The donor noticed the change not long after he and his wife began making charitable contributions through a community foundation donor-advised fund. After the sale of a business, the two, who are nearly 70, put the proceeds in a DAF through which they now conduct some 60 percent of their charitable giving.
Charities, however, treat them differently when they give through their DAF, they have found. It’s as if groups assume they don’t want a relationship.
“We do want stewardship,” says the donor, who spoke on condition of anonymity. “But it’s surprising how many organizations seem to say to themselves, ‘OK, that came from a community foundation. There’s no point in sending the annual report, no point sending the invitation, because it’s going to go into the round file.’”
This experience illustrates an all-too-common disconnect between DAF donors and the charities they support.
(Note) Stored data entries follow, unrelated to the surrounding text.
-- ==== Sys2Proof/Laws/KeptShapeCmd.lean ====
section
/-! SUPPORT. What the operations of Machine/ShapeCmd.lean keep. -/
namespace Sys2Proof.Machine

@[simp ↓] theorem runWork_kept (s : State) (sl : Option Nat) (w : Work) : (State.runWork s sl w).kept = s.kept := by
  unfold State.runWork; split <;> simp

@[simp ↓] theorem proceedCharge_kept (s : State) (c : Charge) : (State.proceedCharge s c).kept = s.kept := by
  simp [State.proceedCharge]

@[simp ↓] theorem freeCharges_kept (s : State) (fuel : Nat) : (State.freeCharges s fuel).kept = s.kept := by
  induction fuel generalizing s with
  | zero => rfl
  | succ n ih =>
    unfold State.freeCharges
    split
    · simp [ih]
    · rfl

@[simp ↓] theorem restart_kept (s : State) (point t : Nat) : (State.restart s point t).kept = s.kept := by
  rfl

@[simp ↓] theorem overrunCheck_kept (before after : State) (point : Nat) : (State.overrunCheck before after point).kept = after.kept := by
  unfold State.overrunCheck
  dsimp only
  repeat' split
  all_goals simp

@[simp ↓] theorem swapGate_kept (s : State) (point t : Nat) : (State.swapGate s point t).kept = s.kept := by
  unfold State.swapGate; split <;> simp

@[simp ↓] theorem tsyncAt_kept (s : State) (point : Nat) : (State.tsyncAt s point).kept = s.kept := by
  unfold State.tsyncAt
  iterate 24 (all_goals try first | with_reducible rfl | with_reducible assumption | (fail_if_no_progress extract_lets -underBinder +onlyGivenNames x; first | (refine kept_via ?_ ?_ (fun hx => ?_) <;> [(with_reducible apply x; done); (dsimp -zeta only [x]; clear x); (clear_value x)]) | (refine kept_via ?_ ?_ (fun hx => ?_) <;> [(with_reducible apply Prod.fst x; done); (dsimp -zeta only [x]; clear x); (clear_value x)]) | skip) | (with_reducible refine (kept_foldl _ _ _ ?_).trans ?_) | (with_reducible refine (kept_foldl_fst _ _ _ ?_).trans ?_) | split | (intro _ _) | simp only [*] | simp [*] | simp +zetaDelta [*] | (simp_all +zetaDelta [State.kept, -kept_eta]; done))

end Sys2Proof.Machine
end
DAFs, which donors praise as an easy way to funnel cash to nonprofits, aren’t always great at passing along information.
This speaks in part to the rapid rise of the DAF industry and less-than-ideal technology and digital interfaces, says Melissa Bank Stepno, CEO of the Helen Brown Group, a prospect-research consultancy. “It’s more of a systems issue; the industry has not yet caught up.”
The digital interface for donors is particularly important, and the default settings for anonymity vary by sponsor. Sixty percent of more than 120 sponsors surveyed by the DAF Research Collaborative set the default so that receiving charities do not get donors’ contact information. Thirty-five percent send only the individual fund name.
Donors who click a box to request anonymity often want only to deflect public recognition. They may not realize that their name will be withheld from the charity, says Danielle Vance-McMullen, a DePaul University expert on donor behavior and fundraising. “Some DAF donors are giving anonymously because they are confused.”
Some DAF donors are giving anonymously because they are confused.
Nonprofits share in at least some of the blame for miscommunication. DAF sponsors send gifts via a host of methods — check, electronic fund transfers, bank wires, and more. A donor’s name and contact information is included in different, often less-than-obvious places — such as a wire transfer note that the bank doesn’t forward to the organization. Some gift-processing officials don’t know where to look or even have time, Vance-McMullen says.
“Gift-entry people are not as well trained as they could be on donor-advised fund gifts,” she adds. “And so information is actually there, but it’s not getting recorded.”
The disconnect means it’s difficult to calculate the rate at which DAF donors are intentionally making gifts anonymously — a common complaint about the giving vehicles. An analysis from the DAF Research Collaborative suggests that fewer than 5 percent of DAF transactions are made with the intent of hiding the donor’s name. But the number of gifts that are de facto anonymous upon arrival is likely much higher, says Daniel Heist, a Brigham Young University scholar who leads the collaborative with Vance-Mullen.
The collaborative has done extensive interviews with DAF donors and fundraisers to understand the information disconnects. It’s putting together a fundraiser “wish list” for DAF sponsors, but it’s also creating a training to help development offices decipher DAF gift paperwork.
“We’re all going through this learning curve,” Heist says.